On December 15, the New York Times ran an article belatedly covering the reaction of Taiwanese citizens to the recent international dustup over President-elect Donald Trump’s unprecedented phone call with the president of Taiwan, Tsai Ing-Wen. It featured short quotes from Lin Fei-Fan, a leader of the Sunflower Student Movement—a popular 2014 uprising by progressive students and civic organizations that challenged the conservative government of the time over its support for a trade deal with China that they believed would sacrifice Taiwan’s democracy in the service of corporate profits. While Lin and other democracy activists were grateful for coverage of their views in the American “newspaper of record”—given the major global news media previously framing the story almost entirely around China’s reaction to the call—they felt that their full position was not adequately reflected in the article. So, Lin and three other activists wrote the following explanatory statement that they would like American progressives to read and share widely. -Jason Pramas, Boston Institute for Nonprofit Journalism & DigBoston

  1. We felt ambivalent about the phone call and Trump’s recent remarks. On the one hand, the call brought a chance for the world to reconsider its relations with a democratic island nation—Taiwan. On the other hand, we are puzzled by the reaction of the so-called liberals and the news media. Because the last thing that we think liberals should care about is “angering China.” However, many choose to put all their focus on that. Liberals should care more about the people of Taiwan and how such allies—sharing so many similar values with the people of the United States as we do—should be treated going forward.
  1. Although we can hardly accept that Trump uses Taiwan as a bargaining chip with China, we also have to point out that the current China policy of Obama’s administration has brought many crises to Taiwan.
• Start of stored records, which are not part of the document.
/-- Every start parameter at its default and the node number 0 (R186, R187). -/
def Params.default : Params :=
  { node := 0, meshTag := 0, frameType := 0x88B5, uplink := false, pulsePeriod := 25, sightPeriod := 500,
    cap := 2930, gc := 40, wS := 8, wB := 4, wU := 1,
    limGame := 256, limStandard := 1536, limBulk := 1024, limUpdate := 256, limNode := 1024,
    margin := 6, k := 3, h := 64, handWait := 5, holddown := 10, gmax := 4, pendingProfile := 0 }

/-- The cleared result record: epoch 0, no participants, zero in every other field (R96). -/
def ShareResult.cleared : ShareResult :=
  { epoch := 0, params := { cap := 0, gc := 0, wS := 0, wB := 0, wU := 0 }, parts := [], excluded := [],
    g := 0, gcap := 0, gameGrants := [], gg := 0, r := 0, totals := Triple.zero, w := 0, pools := Triple.zero,
    capped := Triple.zero, spilled := Triple.zero, leftover := 0, remainder := 0, grants := Quad.zero }

/-- No windows, a daily budget of 0, strict clear (R135). -/
def ProfileRecord.blank : ProfileRecord := { windows := [], budget := 0, strict := false }

/-- A profile after a full reset: empty, not paused, nothing staged, OPEN (R135). -/
def Profile.blank : Profile := { record := ProfileRecord.blank, paused := false, staged := none, closed := none }

/-- A header block with every field blank (R137). -/
def Header.blank : Header :=
  { desc := none, filling := false, ready := false, reject := false, erasing := false, activeCount := none,
    retired := false, remap := [], progress := [], garbled := false }

/-- Every event kind, codes 1..33, enabled (R182). -/
def maskAll : BitVec 64 := 0x3FFFFFFFE#64

/-- The BU after a full reset (R21); `seq` is the counter's arbitrary value. -/
def Bu.reset (seq : BitVec 16) : Bu :=
  { peers := [], seq := seq, freshCount := 3, control := [], lastDemand := Quad.zero, pulseTimer := none,
    sightTimer := none, clash := [] }

/-- The RC after a full reset (R43, R65); `ctr` is the claim number counter's arbitrary value. -/
def Rc.reset (ctr : BitVec 16) : Rc :=
  { clients := [], claimCounter := ctr, offers := [], lapsed := [], noUplink := none }

/-- The FC after a full reset (R82). -/
def Fc.reset : Fc := { rules := [], flows := [], gameCount := 0, quietSince := none, arrivals := Quad.zero }

/-- The SC after a full reset (R98). -/
def Sc.reset : Sc :=
  { epoch := 0, snapshot := none, inFlight := false, result := ShareResult.cleared, staged := Quad.zero,
    loaded := Quad.zero, loadedEpoch := 0 }

/-- The ES after a full reset (R116). -/
def Es.reset : Es :=
  { game := [], standard := [], bulk := [], update := [], node := [], free := 4096, tokens := IntQuad.zero,
    pointer := .standard, pause := none, backhaulTx := none, nodeTx := none }

/-- The SU after a full reset (R135). -/
def Su.reset : Su :=
  { clock := { grade := .unset, minute := 0, milli := 0, sub := 0 }, profiles := [], maintenance := false }

/-- An erased flash (assumption log 3). -/
def Flash.erased : Flash := { mem := [], headerA := Header.blank, headerB := Header.blank }

/-- The IE after a full reset, before the resume scan: slot A active and holding no image, the other slot EMPTY (R153,
R156). -/
def Ie.reset : Ie :=
  { activeSlot := .a, activeDesc := none, activeRemap := [], inc := .empty, incDesc := none, incRemap := [],
    after := .nothing, presence := [], tally := [], fetches := [], fetchCounter := 0, strikes := [], skips := [],
    serves := [], progs := [], headers := [], imageRead := none, check := none, erase := none, op := none,
    fault := none, conflictInc := false, conflictActive := false, resetWaits := false }

/-- The AC after a full reset (R169). -/
def Ac.reset : Ac :=
  { state := .idle, count := 0, drainTimer := none, lapseTimer := none, holdoffEnds := 0, activateNow := false }

/-- The ML after a full reset of the given cause (R182): STARTED is the one queued event, with a time stamp of 0. The result
polled mark, for which R182 gives no value, is clear (DESIGN CHOICE, assumption log 62); the bytes shifted out are none (DESIGN
CHOICE, assumption log 43). -/
def Ml.reset (c : ResetCause) : Ml :=
  { code := 0, tag := 0, state := .empty, outcome := none, polled := false, result := [], busy := false,
    events := [{ event := .started c, overrun := false, minute := 0, milli := 0 }], mask := maskAll, miso := [] }

/-- The SL after a full reset of the given cause: STARTING, LOADING still to come (R184, R185). -/
def Sl.reset (c : ResetCause) : Sl :=
  { part := .starting, phase := .loading, recordGood := false, cause := c, params := Params.default,
    nextPulse := none, nextSight := none }

/-- The part right after a power-up reset with an erased flash, before LOADING (assumption log 1 to 5, 9, 10, 43
and 62). -/
def State.reset : State :=
  { bu := Bu.reset 1, rc := Rc.reset 0, fc := Fc.reset, sc := Sc.reset, es := Es.reset, su := Su.reset,
    flash := Flash.erased, ie := Ie.reset, ac := Ac.reset, ml := Ml.reset .power, sl := Sl.reset .power,
    pins := { powered := true, resetHeld := false, supplyFail := false,
              straps := { bhFast := true, ndFast := true, spiMode3 := false } },
    now := 0, free := 0, pending := [] }

end Sys2Proof.Machine
end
For example, in 2009, when Obama met with the Chinese president Hu Jing-Tao, he continued encouraging the Cross-Strait Agreement and dialogues that encouraged the former Kuomintang (KMT) government—which presided over a military dictatorship from 1949 to 1987—to pursue policies detrimental to Taiwan’s democracy and sovereignty in order to accelerate integration with China both politically and economically. Eventually triggering the Sunflower Movement in 2014.
  1. If people worry about Trump’s move of using Taiwan as a business bargaining chip, they also have to be aware that the Democrats and many liberals of all stripes were/are also using Taiwan as a bargaining chip to maintain America’s relationship with China.
  1. If Americans really care about Taiwan’s situation and the difficulties it is facing—being treated as a pawn in a giant geopolitical game— the best way to help is to “Urge the Normalization of US-Taiwan Relations.” Normalized relations can be the best way to keep rumors at bay and—along with allowing democracy-monitoring civil society organizations to act as watchdogs in the public interest—avoid letting the Taiwan issue be manipulated by a small number of politicians, from the president on down.
  1. Trump’s victory can be seen as part of the recent trend of the rise of right-wing conservatism around the world. However, when conservative forces are gathering, progressives worldwide must gather together as well. There is no reason for liberals and progressives to abandon a democratic and liberal ally, or leave them alone to face relentless political economic pressure and the growing threat of invasion from authoritarian China.